The first hatchery is accommodated in the Glasgow headquarters
of Haughey's City Refrigeration company. The second has just opened
in Hunter's facility at the Olympic Business Park in Ayrshire. Alex
Salmond toured the building last Wednesday. Labour leader Ed
Miliband was there on Friday. It's a pioneering concept designed to
hothouse the next generation of entrepreneurs. Entrepreneurial
Spark plans to support 25 to 30 start-ups or nascent businesses
every six months.
"Entrepreneurs in Scotland are more
willing to help others as never before," said Duffy. "This
recession has gone on so long that we've had to start doing things
differently. We've become leaner, more nimble and more American in
our style. We get our entrepreneurs to pitch constantly. The
traditional way of setting up businesses was not for growth but to
plod along. You have to get the mindset right."

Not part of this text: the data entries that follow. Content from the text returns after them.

/-- Fields of a word of shape 5. -/
theorem shape_5 (k b : Nat) (hk : k < 128) (hb : b = k * 2 ^ 25 + 7340032) (v0 : BitVec 2) (v1 : BitVec 7) (v2 : BitVec 7) :
    (put b [(v0.toNat, 23), (v1.toNat, 7), (v2.toNat, 0)]).toNat / 2 ^ 25 = k ∧
    fixed (put b [(v0.toNat, 23), (v1.toNat, 7), (v2.toNat, 0)]) [(14, 9, 448)] = true ∧
    fld (put b [(v0.toNat, 23), (v1.toNat, 7), (v2.toNat, 0)]) 23 2 = v0 ∧
    fld (put b [(v0.toNat, 23), (v1.toNat, 7), (v2.toNat, 0)]) 7 7 = v1 ∧
    fld (put b [(v0.toNat, 23), (v1.toNat, 7), (v2.toNat, 0)]) 0 7 = v2 ∧
    (put b [(v0.toNat, 23), (v1.toNat, 7), (v2.toNat, 0)]).toNat % 128 = v2.toNat := by
  have e : (put b [(v0.toNat, 23), (v1.toNat, 7), (v2.toNat, 0)]).toNat = b + v0.toNat * 2 ^ 23 + v1.toNat * 2 ^ 7 + v2.toNat * 2 ^ 0 := by
    rw [put_toNat_3]; omega
  generalize put b [(v0.toNat, 23), (v1.toNat, 7), (v2.toNat, 0)] = w at e ⊢
  exact ⟨by rw [e]; omega,
    by
      unfold fixed
      simp only [List.all_cons, List.all_nil, Bool.and_true, beq_iff_eq, e]
      omega,
    by apply BitVec.eq_of_toNat_eq; simp only [fld, BitVec.toNat_ofNat, e]; omega,
    by apply BitVec.eq_of_toNat_eq; simp only [fld, BitVec.toNat_ofNat, e]; omega,
    by apply BitVec.eq_of_toNat_eq; simp only [fld, BitVec.toNat_ofNat, e]; omega,
    by rw [e]; omega⟩

/-- Fields of a word of shape 6. -/
theorem shape_6 (k b : Nat) (hk : k < 128) (hb : b = k * 2 ^ 25 + 7340032) (v0 : BitVec 2) (v1 : BitVec 14) :
    (put b [(v0.toNat, 23), (v1.toNat, 0)]).toNat / 2 ^ 25 = k ∧
    fixed (put b [(v0.toNat, 23), (v1.toNat, 0)]) [(14, 9, 448)] = true ∧
    fld (put b [(v0.toNat, 23), (v1.toNat, 0)]) 23 2 = v0 ∧
    fld (put b [(v0.toNat, 23), (v1.toNat, 0)]) 0 14 = v1 := by
  have e : (put b [(v0.toNat, 23), (v1.toNat, 0)]).toNat = b + v0.toNat * 2 ^ 23 + v1.toNat * 2 ^ 0 := by
    rw [put_toNat_2]; omega
  generalize put b [(v0.toNat, 23), (v1.toNat, 0)] = w at e ⊢
  exact ⟨by rw [e]; omega,
    by
      unfold fixed
      simp only [List.all_cons, List.all_nil, Bool.and_true, beq_iff_eq, e]
      omega,
    by apply BitVec.eq_of_toNat_eq; simp only [fld, BitVec.toNat_ofNat, e]; omega,
    by apply BitVec.eq_of_toNat_eq; simp only [fld, BitVec.toNat_ofNat, e]; omega⟩

/-- Fields of a word of shape 7. -/
theorem shape_7 (k b : Nat) (hk : k < 128) (hb : b = k * 2 ^ 25 + 0) (v0 : BitVec 2) (v1 : BitVec 9) (v2 : BitVec 7) (v3 : BitVec 3) (v4 : BitVec 1) (v5 : BitVec 2) :
    (put b [(v0.toNat, 23), (v1.toNat, 14), (v2.toNat, 7), (v3.toNat, 4), (v4.toNat, 2), (v5.toNat, 0)]).toNat / 2 ^ 25 = k ∧
    fixed (put b [(v0.toNat, 23), (v1.toNat, 14), (v2.toNat, 7), (v3.toNat, 4), (v4.toNat, 2), (v5.toNat, 0)]) [(3, 1, 0)] = true ∧
    fld (put b [(v0.toNat, 23), (v1.toNat, 14), (v2.toNat, 7), (v3.toNat, 4), (v4.toNat, 2), (v5.toNat, 0)]) 23 2 = v0 ∧
    fld (put b [(v0.toNat, 23), (v1.toNat, 14), (v2.toNat, 7), (v3.toNat, 4), (v4.toNat, 2), (v5.toNat, 0)]) 14 9 = v1 ∧
    fld (put b [(v0.toNat, 23), (v1.toNat, 14), (v2.toNat, 7), (v3.toNat, 4), (v4.toNat, 2), (v5.toNat, 0)]) 7 7 = v2 ∧
    fld (put b [(v0.toNat, 23), (v1.toNat, 14), (v2.toNat, 7), (v3.toNat, 4), (v4.toNat, 2), (v5.toNat, 0)]) 4 3 = v3 ∧
    fld (put b [(v0.toNat, 23), (v1.toNat, 14), (v2.toNat, 7), (v3.toNat, 4), (v4.toNat, 2), (v5.toNat, 0)]) 2 1 = v4 ∧
    fld (put b [(v0.toNat, 23), (v1.toNat, 14), (v2.toNat, 7), (v3.toNat, 4), (v4.toNat, 2), (v5.toNat, 0)]) 0 2 = v5 := by
  have e : (put b [(v0.toNat, 23), (v1.toNat, 14), (v2.toNat, 7), (v3.toNat, 4), (v4.toNat, 2), (v5.toNat, 0)]).toNat = b + v0.toNat * 2 ^ 23 + v1.toNat * 2 ^ 14 + v2.toNat * 2 ^ 7 + v3.toNat * 2 ^ 4 + v4.toNat * 2 ^ 2 + v5.toNat * 2 ^ 0 := by
    rw [put_toNat_6]; omega
  generalize put b [(v0.toNat, 23), (v1.toNat, 14), (v2.toNat, 7), (v3.toNat, 4), (v4.toNat, 2), (v5.toNat, 0)] = w at e ⊢
  exact ⟨by rw [e]; omega,
    by
      unfold fixed
      simp only [List.all_cons, List.all_nil, Bool.and_true, beq_iff_eq, e]
      omega,
    by apply BitVec.eq_of_toNat_eq; simp only [fld, BitVec.toNat_ofNat, e]; omega,
    by apply BitVec.eq_of_toNat_eq; simp only [fld, BitVec.toNat_ofNat, e]; omega,
    by apply BitVec.eq_of_toNat_eq; simp only [fld, BitVec.toNat_ofNat, e]; omega,
    by apply BitVec.eq_of_toNat_eq; simp only [fld, BitVec.toNat_ofNat, e]; omega,
    by apply BitVec.eq_of_toNat_eq; simp only [fld, BitVec.toNat_ofNat, e]; omega,
    by apply BitVec.eq_of_toNat_eq; simp only [fld, BitVec.toNat_ofNat, e]; omega⟩

/-- Fields of a word of shape 8. -/
theorem shape_8 (k b : Nat) (hk : k < 128) (hb : b = k * 2 ^ 25 + 7340032) (v0 : BitVec 2) (v1 : BitVec 7) (v2 : BitVec 3) (v3 : BitVec 2) :
    (put b [(v0.toNat, 23), (v1.toNat, 7), (v2.toNat, 4), (v3.toNat, 0)]).toNat / 2 ^ 25 = k ∧
    fixed (put b [(v0.toNat, 23), (v1.toNat, 7), (v2.toNat, 4), (v3.toNat, 0)]) [(2, 2, 0), (14, 9, 448)] = true ∧
    fld (put b [(v0.toNat, 23), (v1.toNat, 7), (v2.toNat, 4), (v3.toNat, 0)]) 23 2 = v0 ∧
    fld (put b [(v0.toNat, 23), (v1.toNat, 7), (v2.toNat, 4), (v3.toNat, 0)]) 7 7 = v1 ∧
    fld (put b [(v0.toNat, 23), (v1.toNat, 7), (v2.toNat, 4), (v3.toNat, 0)]) 4 3 = v2 ∧
    fld (put b [(v0.toNat, 23), (v1.toNat, 7), (v2.toNat, 4), (v3.toNat, 0)]) 0 2 = v3 := by
  have e : (put b [(v0.toNat, 23), (v1.toNat, 7), (v2.toNat, 4), (v3.toNat, 0)]).toNat = b + v0.toNat * 2 ^ 23 + v1.toNat * 2 ^ 7 + v2.toNat * 2 ^ 4 + v3.toNat * 2 ^ 0 := by
    rw [put_toNat_4]; omega
  generalize put b [(v0.toNat, 23), (v1.toNat, 7), (v2.toNat, 4), (v3.toNat, 0)] = w at e ⊢
  exact ⟨by rw [e]; omega,
    by
      unfold fixed
      simp only [List.all_cons, List.all_nil, Bool.and_true, Bool.and_eq_true, beq_iff_eq, e]
      omega,
    by apply BitVec.eq_of_toNat_eq; simp only [fld, BitVec.toNat_ofNat, e]; omega,
    by apply BitVec.eq_of_toNat_eq; simp only [fld, BitVec.toNat_ofNat, e]; omega,
    by apply BitVec.eq_of_toNat_eq; simp only [fld, BitVec.toNat_ofNat, e]; omega,
    by apply BitVec.eq_of_toNat_eq; simp only [fld, BitVec.toNat_ofNat, e]; omega⟩

/-- Fields of a word of shape 9. -/
theorem shape_9 (k b : Nat) (hk : k < 128) (hb : b = k * 2 ^ 25 + 0) (v0 : BitVec 2) (v1 : BitVec 9) (v2 : BitVec 7) (v3 : BitVec 3) (v4 : BitVec 1) (v5 : BitVec 3) :
    (put b [(v0.toNat, 23), (v1.toNat, 14), (v2.toNat, 7), (v3.toNat, 4), (v4.toNat, 3), (v5.toNat, 0)]).toNat / 2 ^ 25 = k ∧
    fld (put b [(v0.toNat, 23), (v1.toNat, 14), (v2.toNat, 7), (v3.toNat, 4), (v4.toNat, 3), (v5.toNat, 0)]) 23 2 = v0 ∧
    fld (put b [(v0.toNat, 23), (v1.toNat, 14), (v2.toNat, 7), (v3.toNat, 4), (v4.toNat, 3), (v5.toNat, 0)]) 14 9 = v1 ∧
    fld (put b [(v0.toNat, 23), (v1.toNat, 14), (v2.toNat, 7), (v3.toNat, 4), (v4.toNat, 3), (v5.toNat, 0)]) 7 7 = v2 ∧
    fld (put b [(v0.toNat, 23), (v1.toNat, 14), (v2.toNat, 7), (v3.toNat, 4), (v4.toNat, 3), (v5.toNat, 0)]) 4 3 = v3 ∧
    fld (put b [(v0.toNat, 23), (v1.toNat, 14), (v2.toNat, 7), (v3.toNat, 4), (v4.toNat, 3), (v5.toNat, 0)]) 3 1 = v4 ∧
    fld (put b [(v0.toNat, 23), (v1.toNat, 14), (v2.toNat, 7), (v3.toNat, 4), (v4.toNat, 3), (v5.toNat, 0)]) 0 3 = v5 := by
  have e : (put b [(v0.toNat, 23), (v1.toNat, 14), (v2.toNat, 7), (v3.toNat, 4), (v4.toNat, 3), (v5.toNat, 0)]).toNat = b + v0.toNat * 2 ^ 23 + v1.toNat * 2 ^ 14 + v2.toNat * 2 ^ 7 + v3.toNat * 2 ^ 4 + v4.toNat * 2 ^ 3 + v5.toNat * 2 ^ 0 := by
    rw [put_toNat_6]; omega
  generalize put b [(v0.toNat, 23), (v1.toNat, 14), (v2.toNat, 7), (v3.toNat, 4), (v4.toNat, 3), (v5.toNat, 0)] = w at e ⊢
  exact ⟨by rw [e]; omega,
    by apply BitVec.eq_of_toNat_eq; simp only [fld, BitVec.toNat_ofNat, e]; omega,
    by apply BitVec.eq_of_toNat_eq; simp only [fld, BitVec.toNat_ofNat, e]; omega,
    by apply BitVec.eq_of_toNat_eq; simp only [fld, BitVec.toNat_ofNat, e]; omega,
    by apply BitVec.eq_of_toNat_eq; simp only [fld, BitVec.toNat_ofNat, e]; omega,
    by apply BitVec.eq_of_toNat_eq; simp only [fld, BitVec.toNat_ofNat, e]; omega,
    by apply BitVec.eq_of_toNat_eq; simp only [fld, BitVec.toNat_ofNat, e]; omega⟩

/-- Fields of a word of shape 10. -/
theorem shape_10 (k b : Nat) (hk : k < 128) (hb : b = k * 2 ^ 25 + 0) (v0 : BitVec 9) (v1 : BitVec 7) (v2 : BitVec 3) (v3 : BitVec 2) :
    (put b [(v0.toNat, 14), (v1.toNat, 7), (v2.toNat, 4), (v3.toNat, 0)]).toNat / 2 ^ 25 = k ∧
    fixed (put b [(v0.toNat, 14), (v1.toNat, 7), (v2.toNat, 4), (v3.toNat, 0)]) [(2, 2, 0), (23, 2, 0)] = true ∧
    fld (put b [(v0.toNat, 14), (v1.toNat, 7), (v2.toNat, 4), (v3.toNat, 0)]) 14 9 = v0 ∧
    fld (put b [(v0.toNat, 14), (v1.toNat, 7), (v2.toNat, 4), (v3.toNat, 0)]) 7 7 = v1 ∧
    fld (put b [(v0.toNat, 14), (v1.toNat, 7), (v2.toNat, 4), (v3.toNat, 0)]) 4 3 = v2 ∧
    fld (put b [(v0.toNat, 14), (v1.toNat, 7), (v2.toNat, 4), (v3.toNat, 0)]) 0 2 = v3 := by
  have e : (put b [(v0.toNat, 14), (v1.toNat, 7), (v2.toNat, 4), (v3.toNat, 0)]).toNat = b + v0.toNat * 2 ^ 14 + v1.toNat * 2 ^ 7 + v2.toNat * 2 ^ 4 + v3.toNat * 2 ^ 0 := by
    rw [put_toNat_4]; omega
  generalize put b [(v0.toNat, 14), (v1.toNat, 7), (v2.toNat, 4), (v3.toNat, 0)] = w at e ⊢
  exact ⟨by rw [e]; omega,
    by
      unfold fixed
      simp only [List.all_cons, List.all_nil, Bool.and_true, Bool.and_eq_true, beq_iff_eq, e]
      omega,
    by apply BitVec.eq_of_toNat_eq; simp only [fld, BitVec.toNat_ofNat, e]; omega,
    by apply BitVec.eq_of_toNat_eq; simp only [fld, BitVec.toNat_ofNat, e]; omega,
    by apply BitVec.eq_of_toNat_eq; simp only [fld, BitVec.toNat_ofNat, e]; omega,
    by apply BitVec.eq_of_toNat_eq; simp only [fld, BitVec.toNat_ofNat, e]; omega⟩

/-- Fields of a word of shape 11. -/
theorem shape_11 (k b : Nat) (hk : k < 128) (hb : b = k * 2 ^ 25 + 7340032) (v0 : BitVec 2) (v1 : BitVec 7) (v2 : BitVec 3) (v3 : BitVec 2) (v4 : BitVec 2) :
    (put b [(v0.toNat, 23), (v1.toNat, 7), (v2.toNat, 4), (v3.toNat, 2), (v4.toNat, 0)]).toNat / 2 ^ 25 = k ∧
    fixed (put b [(v0.toNat, 23), (v1.toNat, 7), (v2.toNat, 4), (v3.toNat, 2), (v4.toNat, 0)]) [(14, 9, 448)] = true ∧
    fld (put b [(v0.toNat, 23), (v1.toNat, 7), (v2.toNat, 4), (v3.toNat, 2), (v4.toNat, 0)]) 23 2 = v0 ∧
    fld (put b [(v0.toNat, 23), (v1.toNat, 7), (v2.toNat, 4), (v3.toNat, 2), (v4.toNat, 0)]) 7 7 = v1 ∧
    fld (put b [(v0.toNat, 23), (v1.toNat, 7), (v2.toNat, 4), (v3.toNat, 2), (v4.toNat, 0)]) 4 3 = v2 ∧
    fld (put b [(v0.toNat, 23), (v1.toNat, 7), (v2.toNat, 4), (v3.toNat, 2), (v4.toNat, 0)]) 2 2 = v3 ∧
    fld (put b [(v0.toNat, 23), (v1.toNat, 7), (v2.toNat, 4), (v3.toNat, 2), (v4.toNat, 0)]) 0 2 = v4 := by
  have e : (put b [(v0.toNat, 23), (v1.toNat, 7), (v2.toNat, 4), (v3.toNat, 2), (v4.toNat, 0)]).toNat = b + v0.toNat * 2 ^ 23 + v1.toNat * 2 ^ 7 + v2.toNat * 2 ^ 4 + v3.toNat * 2 ^ 2 + v4.toNat * 2 ^ 0 := by
    rw [put_toNat_5]; omega
  generalize put b [(v0.toNat, 23), (v1.toNat, 7), (v2.toNat, 4), (v3.toNat, 2), (v4.toNat, 0)] = w at e ⊢
  exact ⟨by rw [e]; omega,
    by
      unfold fixed
      simp only [List.all_cons, List.all_nil, Bool.and_true, beq_iff_eq, e]
      omega,
    by apply BitVec.eq_of_toNat_eq; simp only [fld, BitVec.toNat_ofNat, e]; omega,
    by apply BitVec.eq_of_toNat_eq; simp only [fld, BitVec.toNat_ofNat, e]; omega,
    by apply BitVec.eq_of_toNat_eq; simp only [fld, BitVec.toNat_ofNat, e]; omega,
    by apply BitVec.eq_of_toNat_eq; simp only [fld, BitVec.toNat_ofNat, e]; omega,
    by apply BitVec.eq_of_toNat_eq; simp only [fld, BitVec.toNat_ofNat, e]; omega⟩

/-- Fields of a word of shape 12. -/
theorem shape_12 (k b : Nat) (hk : k < 128) (hb : b = k * 2 ^ 25 + 7340032) (v0 : BitVec 2) (v1 : BitVec 7) :
    (put b [(v0.toNat, 23), (v1.toNat, 7)]).toNat / 2 ^ 25 = k ∧
    fixed (put b [(v0.toNat, 23), (v1.toNat, 7)]) [(0, 7, 0), (14, 9, 448)] = true ∧
    fld (put b [(v0.toNat, 23), (v1.toNat, 7)]) 23 2 = v0 ∧
    fld (put b [(v0.toNat, 23), (v1.toNat, 7)]) 7 7 = v1 := by
  have e : (put b [(v0.toNat, 23), (v1.toNat, 7)]).toNat = b + v0.toNat * 2 ^ 23 + v1.toNat * 2 ^ 7 := by
    rw [put_toNat_2]; omega
  generalize put b [(v0.toNat, 23), (v1.toNat, 7)] = w at e ⊢
  exact ⟨by rw [e]; omega,
    by
      unfold fixed
      simp only [List.all_cons, List.all_nil, Bool.and_true, Bool.and_eq_true, beq_iff_eq, e]
      omega,
    by apply BitVec.eq_of_toNat_eq; simp only [fld, BitVec.toNat_ofNat, e]; omega,
    by apply BitVec.eq_of_toNat_eq; simp only [fld, BitVec.toNat_ofNat, e]; omega⟩

/-- Fields of a word of shape 13. -/
theorem shape_13 (k b : Nat) (hk : k < 128) (hb : b = k * 2 ^ 25 + 0) (v0 : BitVec 4) :
    (put b [(v0.toNat, 12)]).toNat / 2 ^ 25 = k ∧
    fixed (put b [(v0.toNat, 12)]) [(0, 12, 0), (16, 9, 0)] = true ∧
    fld (put b [(v0.toNat, 12)]) 12 4 = v0 := by
  have e : (put b [(v0.toNat, 12)]).toNat = b + v0.toNat * 2 ^ 12 := by
    rw [put_toNat_1]; omega
  generalize put b [(v0.toNat, 12)] = w at e ⊢
  exact ⟨by rw [e]; omega,
    by
      unfold fixed
      simp only [List.all_cons, List.all_nil, Bool.and_true, Bool.and_eq_true, beq_iff_eq, e]
      omega,
    by apply BitVec.eq_of_toNat_eq; simp only [fld, BitVec.toNat_ofNat, e]; omega⟩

So who are the macbillionaires of the future? Duffy
singles out Donnie Maclean of Eat Balanced, a start-up that
makes nutritionally balanced pizzas and has won plaudits from
Waitrose and Channel 4's The Food Hospital. He also rates Consol
Efomi from Make That Move, a dance
video-sharing site that works with iPads, iPhones and smart phones.
"They have global potential," he said.
Tomorrow's young entrepreneurs look up to today's billionaires,
said Anderson. "Role models are extremely important; we need to
provide as many different genders, background and roles as
possible," he said.
But what of the economic downturn? Anderson believes, contrary to
received wisdom, that it may be helping to develop the next
generation of entrepreneurs.
"We've got a new generation coming through who are not going to
walk into a graduate programme or a job but they have been through
enterprise education, which is now embedded in the Curriculum for
Excellence," he said. "They are more alert to the opportunities of
doing something for themselves."
At the other end of the spectrum, there is the person who has
been made redundant and who now has the opportunity to start the
business of which they've always dreamt. Even in a global
recession, there is money to be made, as Scotland's new
billionaires can testify.
"I think the outlook is phenomenally bright," said Duffy. "Some
of the best business ideas are born out of recession."